# 2 M&P soap questions



## candice19 (Feb 21, 2009)

I've used M&P bases from Brambleberry and I wasn't quite happy with the amount of lather they produce.  

My first question is, how much Coconut oil can I add to the base (ratios are fine) to make a significant increase in lather?

My second question: I made a olive oil M&P soap with 2 colors layers.  One layer was thinner, and when I tested it the layers separated into 2 pieces.  Is there any way I can prevent this in the future?

Thank you!


----------



## Tabitha (Feb 21, 2009)

Q1: No one is ever happy w/ the lather producted by M&P base.

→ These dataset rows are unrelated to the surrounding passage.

/-- 44_duty_timer.md R215: a fire raises the channel's own bit at most and enables none. -/
theorem firedLatch_frame (l : Latch 8) (n : DutyIx) (c : DutyCh) : (firedLatch l n c).enable = l.enable ∧
    ∀ m : DutyIx, m ≠ n → (firedLatch l n c).raw.getLsbD m.val = l.raw.getLsbD m.val := by
  unfold firedLatch fadedLatch
  split_ifs
  · refine ⟨rfl, fun m hm => ?_⟩
    have hval : m.val ≠ n.val := fun e => hm (Fin.ext e)
    rw [Latch.hwSet_raw_getLsbD, decide_eq_false hval, Bool.and_false, Bool.or_false]
  · exact ⟨rfl, fun _ _ => rfl⟩
  · exact ⟨rfl, fun _ _ => rfl⟩

/-- Writing duty channel n and its slot, and its bit of the latch group, stays with channel n. -/
theorem State.staysIn_dutyPut (s : State) {l : Latch 8} {n : DutyIx} (c : DutyCh) (d : Option Nat) (es : List Event)
    (hen : l.enable = s.duty.latch.enable)
    (hraw : ∀ m : DutyIx, m ≠ n → l.raw.getLsbD m.val = s.duty.latch.raw.getLsbD m.val) :
    StaysIn (.duty n) s ((s.withDuty { s.duty with latch := l }).dutyPut n c d es) where
  gpio _ := rfl
  dutyCh m hm := by
    have hne : m ≠ n := fun e => hm (e ▸ rfl)
    refine ⟨?_, ?_, fun _ => hraw m hne⟩
    · exact (State.dutyCh_setDutyCh _ n m c).trans (if_neg hne)
    · exact (Sched.get_set _ _ _ _).trans (if_neg fun e => hne (Token.duty.inj e))
  dutyEnable _ := hen
  mcmp _ := ⟨rfl, fun _ _ => rfl⟩
  strm _ := ⟨rfl, fun _ => rfl⟩
  now _ := rfl

theorem staysIn_of_reach_duty {i : Instr} {n : DutyIx} {s t : State} (h : reach i = .duty n)
    (he : exec i s = .next t) : StaysIn (.duty n) s t ∧ KeepsOwnFields i s t := by
  obtain ⟨l, hl, c, d, es, rfl, -⟩ := exec_of_reach_duty h he
  refine ⟨?_, rfl, rfl, fun _ => rfl⟩
  rcases hl with rfl | ⟨-, rfl⟩
  · exact s.staysIn_dutyPut c d es rfl fun _ _ => rfl
  · obtain ⟨hen, hraw⟩ := firedLatch_frame s.duty.latch n (s.dutyCh n)
    exact s.staysIn_dutyPut c d es hen hraw

/-- Writing the compare engine, and one slot of it, stays with that engine. -/
theorem State.staysIn_mcmpPut (s : State) (q : Mcmp) (o : OpIx) (k : OutIx) (c : OutCh) (d : Option Nat)
    (es : List Event) : StaysIn .mcmp s ((s.withMcmp q).mcmpPut o k c d es) where
  gpio _ := rfl
  dutyCh n _ := ⟨rfl, by simp [State.mcmpPut], fun _ => rfl⟩
  dutyEnable _ := rfl
  mcmp h := absurd rfl h
  strm _ := ⟨rfl, fun n => by simp [State.mcmpPut]⟩
  now _ := rfl

theorem staysIn_of_reach_mcmp {i : Instr} {s t : State} (h : reach i = .mcmp) (he : exec i s = .next t) :
    StaysIn .mcmp s t ∧ KeepsOwnFields i s t := by
  obtain ⟨q, -, rfl | ⟨o, k, c, d, es, rfl, -⟩⟩ := exec_of_reach_mcmp h he
  · exact ⟨staysIn_of_sched_eq rfl rfl rfl (fun _ => rfl) (fun _ => rfl) (fun h => absurd rfl h) fun _ => rfl,
      rfl, rfl, fun _ => rfl⟩
  · exact ⟨s.staysIn_mcmpPut q o k c d es, rfl, rfl, fun _ => rfl⟩

/-- Writing the streaming engine, and its own slots, stays with that engine. -/
theorem staysIn_of_writesStrmOnly {s t : State} (h : WritesStrmOnly s t)
    (hslot : ∀ tok, (∀ n, tok ≠ .strm n) → t.sched.get tok = s.sched.get tok) : StaysIn .strm s t := by
  obtain ⟨q, x, es, rfl⟩ := h
  exact
    { gpio := fun _ => rfl
      dutyCh := fun n _ => ⟨rfl, hslot (.duty n) (by simp), fun _ => rfl⟩
      dutyEnable := fun _ => rfl
      mcmp := fun _ => ⟨rfl, fun o k => hslot (.mcmp o k) (by simp)⟩
      strm := fun h => absurd rfl h
      now := fun _ => rfl }

theorem staysIn_of_reach_strm {i : Instr} {s t : State} (h : reach i = .strm) (he : exec i s = .next t) :
    StaysIn .strm s t ∧ KeepsOwnFields i s t := by
  obtain ⟨hwrites, hslot⟩ := exec_of_reach_strm_frame h he
  refine ⟨staysIn_of_writesStrmOnly hwrites hslot, ?_⟩
  obtain ⟨q, x, es, rfl⟩ := hwrites
  exact ⟨rfl, rfl, fun _ => rfl⟩

/-- 40_bus_dispatch.md R120: of the operations that reach nothing, only a read writes the word it answers. -/
theorem busData_of_reach_nothing {i : Instr} {s t : State} (h : reach i = .nothing) (he : exec i s = .next t)
    (hread : isRead i = false) : t.busData = s.busData := by
  rcases cases_of_reach_nothing h with hr | hd | ⟨sig, level, param, rfl⟩
  · exact absurd (hread.symm.trans hr) (by simp)
  · cases (exec_of_isDroppedWrite hd s).symm.trans he
    rfl
  · cases he
    rfl

/-- 20_memory.md R62, by what the operation reaches. -/
theorem exec_staysIn {i : Instr} {s t : State} (he : exec i s = .next t) :
    (reach i ≠ .everything → StaysIn (reach i) s t) ∧ KeepsOwnFields i s t := by
  cases hr : reach i with
  | gpio =>
    obtain ⟨g, hg⟩ := exec_of_reach_gpio hr s
    cases hg.symm.trans he
    exact ⟨fun _ => staysIn_of_sched_eq rfl rfl rfl (fun h => absurd rfl h) (fun _ => rfl) (fun _ => rfl) fun _ => rfl,
      rfl, rfl, fun _ => rfl⟩
  | duty n =>
    obtain ⟨hstays, hkeeps⟩ := staysIn_of_reach_duty hr he
    exact ⟨fun _ => hstays, hkeeps⟩
  | dutyLatch =>
    obtain ⟨l, hl⟩ := exec_of_reach_dutyLatch hr s
    cases hl.symm.trans he
    exact ⟨fun _ => staysIn_of_sched_eq rfl rfl rfl (fun _ => rfl) (fun h => absurd rfl h) (fun _ => rfl) fun _ => rfl,
      rfl, rfl, fun _ => rfl⟩
  | mcmp =>
    obtain ⟨hstays, hkeeps⟩ := staysIn_of_reach_mcmp hr he
    exact ⟨fun _ => hstays, hkeeps⟩
  | strm =>
    obtain ⟨hstays, hkeeps⟩ := staysIn_of_reach_strm hr he
    exact ⟨fun _ => hstays, hkeeps⟩
  | clock =>
    obtain ⟨u, rfl⟩ := eq_advance_of_reach_clock hr
    obtain ⟨-, rfl⟩ := exec_advance_next he
    exact ⟨fun _ => staysIn_of_sched_eq rfl rfl rfl (fun _ => rfl) (fun _ => rfl) (fun _ => rfl) fun h => absurd rfl h,
      rfl, rfl, fun _ => rfl⟩
  | nothing =>
    have hbus := busData_of_reach_nothing hr he
    obtain ⟨es, d, rfl⟩ := exec_of_reach_nothing hr he
    exact ⟨fun _ => staysIn_of_sched_eq rfl rfl rfl (fun _ => rfl) (fun _ => rfl) (fun _ => rfl) fun _ => rfl,
      rfl, rfl, hbus⟩
  | everything =>
    cases eq_reset_of_reach_everything hr
    cases he
    exact ⟨fun h => absurd rfl h, rfl, rfl, fun _ => rfl⟩

/-- Settles O55: an operation reaches one part of the block, and stays in it. -/
theorem operationsStayInTheirPeripheral : Obligations.OperationsStayInTheirPeripheral := by
  unfold Obligations.OperationsStayInTheirPeripheral
  intro i s t he
  obtain ⟨hstays, hparams, hinbox, hbus⟩ := exec_staysIn he
  refine ⟨hparams, hinbox, hbus, fun hne => ?_⟩
  obtain ⟨hgpio, hch, hen, hmcmp, hstrm, hnow⟩ := hstays hne
  exact ⟨hgpio, hch, hen, hmcmp, hstrm, hnow⟩

end Sys2Proof.Machine
end

section
/-! PROOF. Writing the same value twice in a row (20_memory.md R68): every procedure of the listed writes is idempotent, and
`STRM.INT_CLEAR` is not (46_stream_waveform.md R287). -/

namespace Sys2Proof.Machine

open Sys2Proof.Safety

/-- 20_memory.md R68: the operation, run again where it led, leads nowhere else. -/
def RepeatsInPlace (i : Instr) : Prop := ∀ s t, exec i s = .next t → exec i t = .next t

theorem repeatsInPlace_of_idem {i : Instr} {f : State → State} (hi : ∀ s, exec i s = .next (f s))
    (hf : ∀ s, f (f s) = f s) : RepeatsInPlace i := by
  intro s t he
  cases (hi s).symm.trans he
  rw [hi, hf]

/-- A write that stores its fields and then runs a procedure: what the procedure does, it does once, and it leaves the
stored fields. -/
theorem repeatsInPlace_of_store {i : Instr} {store run : State → State} (hi : ∀ s, exec i s = .next (run (store s)))
    (hstore : ∀ s, store (run (store s)) = run (store s)) (hrun : ∀ s, run (run s) = run s) : RepeatsInPlace i :=
  repeatsInPlace_of_idem (f := fun s => run (store s)) hi fun s => by rw [hstore, hrun]

/-! `GPIO`. -/

theorem repeatsInPlace_of_gpio {i : Instr} {F : Gpio → Gpio} (hi : ∀ s, exec i s = .next (s.withGpio (F s.gpio)))
    (hF : ∀ g, F (F g) = F g) : RepeatsInPlace i :=
  repeatsInPlace_of_idem hi fun s => congrArg s.withGpio (hF s.gpio)

/-- 30_encoding.md R94: the pin vector after the `_LO` or `_HI` word `v` was stored. -/
def setHalf (hi : Bool) (x : BitVec 49) (v : Word) : BitVec 49 := if hi then setPinsHi x v else setPinsLo x v

theorem setHalf_getLsbD (hi : Bool) (x : BitVec 49) (v : Word) (p : PinIx) :
    (setHalf hi x v).getLsbD p.val = if inHalf hi p then pinBit v p else x.getLsbD p.val := by
  by_cases h : p.val < 32
  · have hmod : p.val % 32 = p.val := Nat.mod_eq_of_lt h
    cases hi with
    | false =>
      rw [if_pos (by simp [inHalf, h]), pinBit, hmod]
      exact (setPinsLo_getLsbD x v p).trans (if_pos h)
    | true =>
      rw [if_neg (by simp [inHalf, h])]
      exact (setPinsHi_getLsbD x v p).trans (if_pos h)
  · have hmod : p.val % 32 = p.val - 32 := by omega
    cases hi with
    | false =>
      rw [if_neg (by simp [inHalf, Nat.le_of_not_lt h])]
      exact (setPinsLo_getLsbD x v p).trans (if_neg h)
    | true =>
      rw [if_pos (by simp [inHalf, Nat.le_of_not_lt h]), pinBit, hmod]
      exact (setPinsHi_getLsbD x v p).trans (if_neg h)

theorem setHalf_setHalf (hi : Bool) (x : BitVec 49) (v : Word) : setHalf hi (setHalf hi x v) v = setHalf hi x v := by
  apply pins_ext
  intro p
  simp only [setHalf_getLsbD]
  split_ifs <;> rfl

/-- The pins of a half, ascending. -/
def halfPins (hi : Bool) : List PinIx := if hi then hiPins else loPins

theorem halfPins_nodup (hi : Bool) : (halfPins hi).Nodup := by
  cases hi
  · exact loPins_nodup
  · exact hiPins_nodup

theorem inHalf_of_mem_halfPins {hi : Bool} {p : PinIx} (h : p ∈ halfPins hi) : inHalf hi p = true := by
  cases hi <;> simpa [halfPins, inHalf] using h

/-- 42_gpio_trigger.md R165: pins that already have the levels do nothing. -/
theorem Gpio.setLevels_of_level_eq {g : Gpio} {ps : List PinIx} {x : BitVec 49}
    (h : ∀ p ∈ ps, g.level.getLsbD p.val = x.getLsbD p.val) : g.setLevels ps x = g := by
  induction ps with
  | nil => rfl
  | cons p ps ih =>
    have hp : g.setLevel p (x.getLsbD p.val) = g := if_pos (h p List.mem_cons_self)
    have hstep : g.setLevels (p :: ps) x = (g.setLevel p (x.getLsbD p.val)).setLevels ps x := rfl
    rw [hstep, hp, ih fun q hq => h q (List.mem_cons_of_mem p hq)]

That is just the nature of the beast. You may want to purchase shaving soap M&P base. It is a bit higher but formulated to produce more lather.

Q2: Layers will not stick together unaided. You must mist the 1st dry layer heavily w/ rubbing alcohol & pour the second layer while before the alcohol evaporates. You must also mist anything else you add to the soap like little rubber ducks, goldfish, toys, seashells, etc.

Hope this helps.


----------



## candice19 (Feb 21, 2009)

That does help, thank you!  

For my previous testing, I tried adding about 1/2 tspn per ounce of Coconut oil into a M&P base, and my boyfriend says it laters better, but I'm not sure if it's in his head lol.


----------



## carillon (Mar 3, 2009)

I have to respectfully disagree that no one is ever happy with the lather in m&p soap.  I'm satisfied with the lather I get from my goat's milk m&p.  I currently use SFIC, but I've also used Stephenson's I bought from The Chemisty Store and found that the clear had a fantastic lather.  I don't know what manufacturer makes it, but m&p base from Essentials by Catalina is very popular among some m&p'ers.

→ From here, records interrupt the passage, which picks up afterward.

-- ==== Sys2Proof/Machine/Ops.lean ====
section
/-! DEFINITION. Shared operations: frame-number arithmetic, the slots and records of the table, the
record's groups by direction, and the outbound arbiter. -/

namespace Sys2Proof.Machine

/-! ### By direction -/

/-- The part of a direction. -/
def PerDir.get {α : Type} (p : PerDir α) : Direction → α
  | .dl => p.dl
  | .ul => p.ul

/-- The pair with the part of one direction replaced. -/
def PerDir.put {α : Type} (p : PerDir α) (d : Direction) (a : α) : PerDir α :=
  match d with
  | .dl => { p with dl := a }
  | .ul => { p with ul := a }

/-- The other direction. -/
def otherDir : Direction → Direction
  | .dl => .ul
  | .ul => .dl

/-! ### Arithmetic -/

/-- Division by 2^k that truncates toward zero (00 "Division and rounding"). -/
def trunc0 (x : Int) (k : Nat) : Int := x.tdiv (2 ^ k)

/-- ceil(a / b). -/
def ceilDiv (a b : Nat) : Nat := (a + b - 1) / b

/-- `x` brought into `lo..hi`. -/
def clampInt (lo hi x : Int) : Int := max lo (min x hi)

/-- Frame a is later than frame b (R1). -/
def later (a b : U16) : Bool := decide (1 ≤ (a - b).toNat ∧ (a - b).toNat ≤ 32767)

/-- Frame a is earlier than frame b (R1). -/
def earlier (a b : U16) : Bool := later b a

/-- The age of frame f when the newest frame is n (R1). -/
def frameAge (n f : U16) : Nat := (n - f).toNat

/-- Passes from one pass index to another, modulo 2^32 (00 "Pass index"). -/
def passesSince (now past : U32) : Nat := (now - past).toNat

/-- The history position of a frame (R47). -/
def ringPos (f : U16) : Fin 4 := ⟨f.toNat % 4, Nat.mod_lt _ (by decide)⟩

/-! ### Slots and handles -/

/-- The slot of a number; a number above 95 names no slot and reads as a FREE one. -/
def State.slot (s : State) (n : Nat) : Slot := (s.slots[n]?).getD resetSlot

/-- The state with one slot replaced. -/
def State.putSlot (s : State) (n : Nat) (x : Slot) : State :=
  { s with slots := s.slots.setIfInBounds n x }

/-- The state with the record of a slot replaced and its generation kept. -/
def State.putSub (s : State) (n : Nat) (x : Subscriber) : State :=
  s.putSlot n { s.slot n with sub := some x }

/-- The record a handle names when the handle is live, and nothing otherwise (R3). -/
def State.lookup (s : State) (h : Handle) : Option Subscriber :=
  if (s.slot h.slot).gen = h.gen then (s.slot h.slot).sub else none

/-- Whether a handle is live (R3). -/
def State.isLive (s : State) (h : Handle) : Bool := (s.lookup h).isSome

/-- Whether a slot number names a slot of the table (R3). -/
def slotExists (n : Nat) : Bool := decide (n < Config.slotCount)

/-- The handle of the occupant of a slot. -/
def State.handleAt (s : State) (n : Nat) : Handle := ⟨n, (s.slot n).gen⟩

/-- The live subscriber count (R2). -/
def State.liveCount (s : State) : Nat := s.slots.toList.countP fun x => x.sub.isSome

/-- The lowest FREE slot (R7). -/
def State.lowestFree (s : State) : Option Nat :=
  (List.range Config.slotCount).find? fun n => (s.slot n).sub.isNone

/-- Every record of the table changed by `f`; FREE slots and generations stay. -/
def State.mapSubs (s : State) (f : Subscriber → Subscriber) : State :=
  { s with slots := s.slots.map fun x => { x with sub := x.sub.map f } }

/-! ### Groups of a record -/

/-- The record with the track of one direction replaced. -/
def Subscriber.putTrack (u : Subscriber) (d : Direction) (t : Track) : Subscriber :=
  { u with tracks := u.tracks.put d t }

/-- The record with the demand group of one direction replaced. -/
def Subscriber.putDemand (u : Subscriber) (d : Direction) (g : Demand) : Subscriber :=
  { u with demand := u.demand.put d g }

/-- The record with the service group of one direction replaced. -/
def Subscriber.putService (u : Subscriber) (d : Direction) (v : Service) : Subscriber :=
  { u with service := u.service.put d v }

/-! ### Blocks -/

/-- Whether a pass is in flight (R79). -/
def State.inFlight (s : State) : Bool := decide (s.ranker.stage ≠ .idle)

/-- The profile of a class as the table holds it now. -/
def State.profile (s : State) (c : Fin 8) : Profile := s.profiles[c]

/-- The profile of a class in the copy of the pass in flight (R17). -/
def State.profileCopy (s : State) (c : Fin 8) : Profile := s.ranker.profileCopy[c]

/-- The payload per tile of a rate step 1..12; 0 for step 0 (R39). -/
def State.payloadOf (s : State) (step : Nat) : Nat :=
  if step = 0 then 0 else ((s.rateTable[step - 1]?).map RateStep.r).getD 0

/-- Budget of a segment 1..5 (R70). -/
def EnergyTable.budget (t : EnergyTable) (seg : Nat) : Nat := (t.budgets[seg - 1]?).getD 0

/-- Carriers of a segment 1..5 (R73). -/
def EnergyTable.carrier (t : EnergyTable) (seg : Nat) : Nat := (t.carriers[seg - 1]?).getD 1

/-- Boundary bk, k in 1..4 (R65). -/
def EnergyTable.bound (t : EnergyTable) (k : Nat) : Nat := (t.bounds[k - 1]?).getD 0

/-! ### The outbound arbiter (R133, R174) -/

/-- What the arbiter chooses from, best first: answers, the grant section when its head is WAITING, the
general section when its head is WAITING. `noticeFirst`: only notices have been offered so far. -/
def State.offered (s : State) (noticeFirst : Bool) : Option Transmission :=
  match (if noticeFirst then [] else s.link.answers), s.notices.grants, s.notices.general with
  | a :: _, _, _ => some ⟨.answers, answerFrame a⟩
  | [], ⟨n, .waiting, _⟩ :: _, _ => some ⟨.grants, grantNoticeFrame n⟩
  | [], _, ⟨n, .waiting⟩ :: _ => some ⟨.general, generalNoticeFrame n⟩
  | [], _, _ => none

/-- The grant section with its head marked SENDING. -/
def markGrantHead : List GrantEntry → List GrantEntry
  | e :: es => { e with mark := .sending } :: es
  | [] => []

/-- The general section with its head marked SENDING. -/
def markGeneralHead : List GeneralEntry → List GeneralEntry
  | e :: es => { e with mark := .sending } :: es
  | [] => []

/-- What the arbiter chooses now: nothing while a message is being sent, while the part is held in
reset, or once the reset of an accepted RESTART is due (R174, R179, R178; log 14). -/
def State.choice (s : State) (noticeFirst : Bool) : Option Transmission :=
  if s.link.tx.isSome || s.link.resetHeld || s.link.restart == .resetDue then none
  else s.offered noticeFirst

/-- The state after a choice of the arbiter. -/
def State.begin (s : State) (c : Option Transmission) : State :=
  { s with
    link := { s.link with tx := match c with | some t => some t | none => s.link.tx }
    notices :=
      { s.notices with
        grants := if c.map Transmission.source = some .grants then markGrantHead s.notices.grants
          else s.notices.grants
        general := if c.map Transmission.source = some .general then markGeneralHead s.notices.general
          else s.notices.general } }

/-- The arbiter at the end of a taking: the best of what is offered, if the line is free (R174; log 6). -/
def State.arbitrate (s : State) : State := s.begin (s.choice false)

end Sys2Proof.Machine
end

My understanding about coconut oil is that too much can be drying.  Other options youmight consider using to increase the lather include adding sugar, glycerin or castor oil.

I make triple layered soaps and to get them to stick together, I do as Tabisha says--mist them with alcohol.  I pour the first layer and spray the top of it to remove bubbles, then I let it firm up, but not until it's real hard--it should be just a little bit soft or spongy (but not so soft that you can easily poke a finger through it, but rather to the point that your finger can leave a dent in it without liquid oozing out of it), then spray it again with alcohol and pour the next layer and spray the top of it as well.


----------



## angbaby4974 (Mar 3, 2009)

I can't really see how the coconut oil added will add lather. It's my understanding that it's the chemical process of saponification that causes coconut oil to lather so well.  If it's not saponified, it's just oil.  I could be wrong on that one, but that's my theory.


----------



## pepperi27 (Mar 4, 2009)

I use sfic and love it! Lathers well no matter what I add to it. Some have said to use a tsp or so of liquid soap to increase the lather but I haven't tried that.


----------



## candice19 (Mar 4, 2009)

carillon said:
			
		

> I have to respectfully disagree that no one is ever happy with the lather in m&p soap.  I'm satisfied with the lather I get from my goat's milk m&p.  I currently use SFIC, but I've also used Stephenson's I bought from The Chemisty Store and found that the clear had a fantastic lather.  I don't know what manufacturer makes it, but m&p base from Essentials by Catalina is very popular among some m&p'ers.
> 
> My understanding about coconut oil is that too much can be drying.  Other options youmight consider using to increase the lather include adding sugar, glycerin or castor oil.
> 
> I make triple layered soaps and to get them to stick together, I do as Tabisha says--mist them with alcohol.  I pour the first layer and spray the top of it to remove bubbles, then I let it firm up, but not until it's real hard--it should be just a little bit soft or spongy (but not so soft that you can easily poke a finger through it, but rather to the point that your finger can leave a dent in it without liquid oozing out of it), then spray it again with alcohol and pour the next layer and spray the top of it as well.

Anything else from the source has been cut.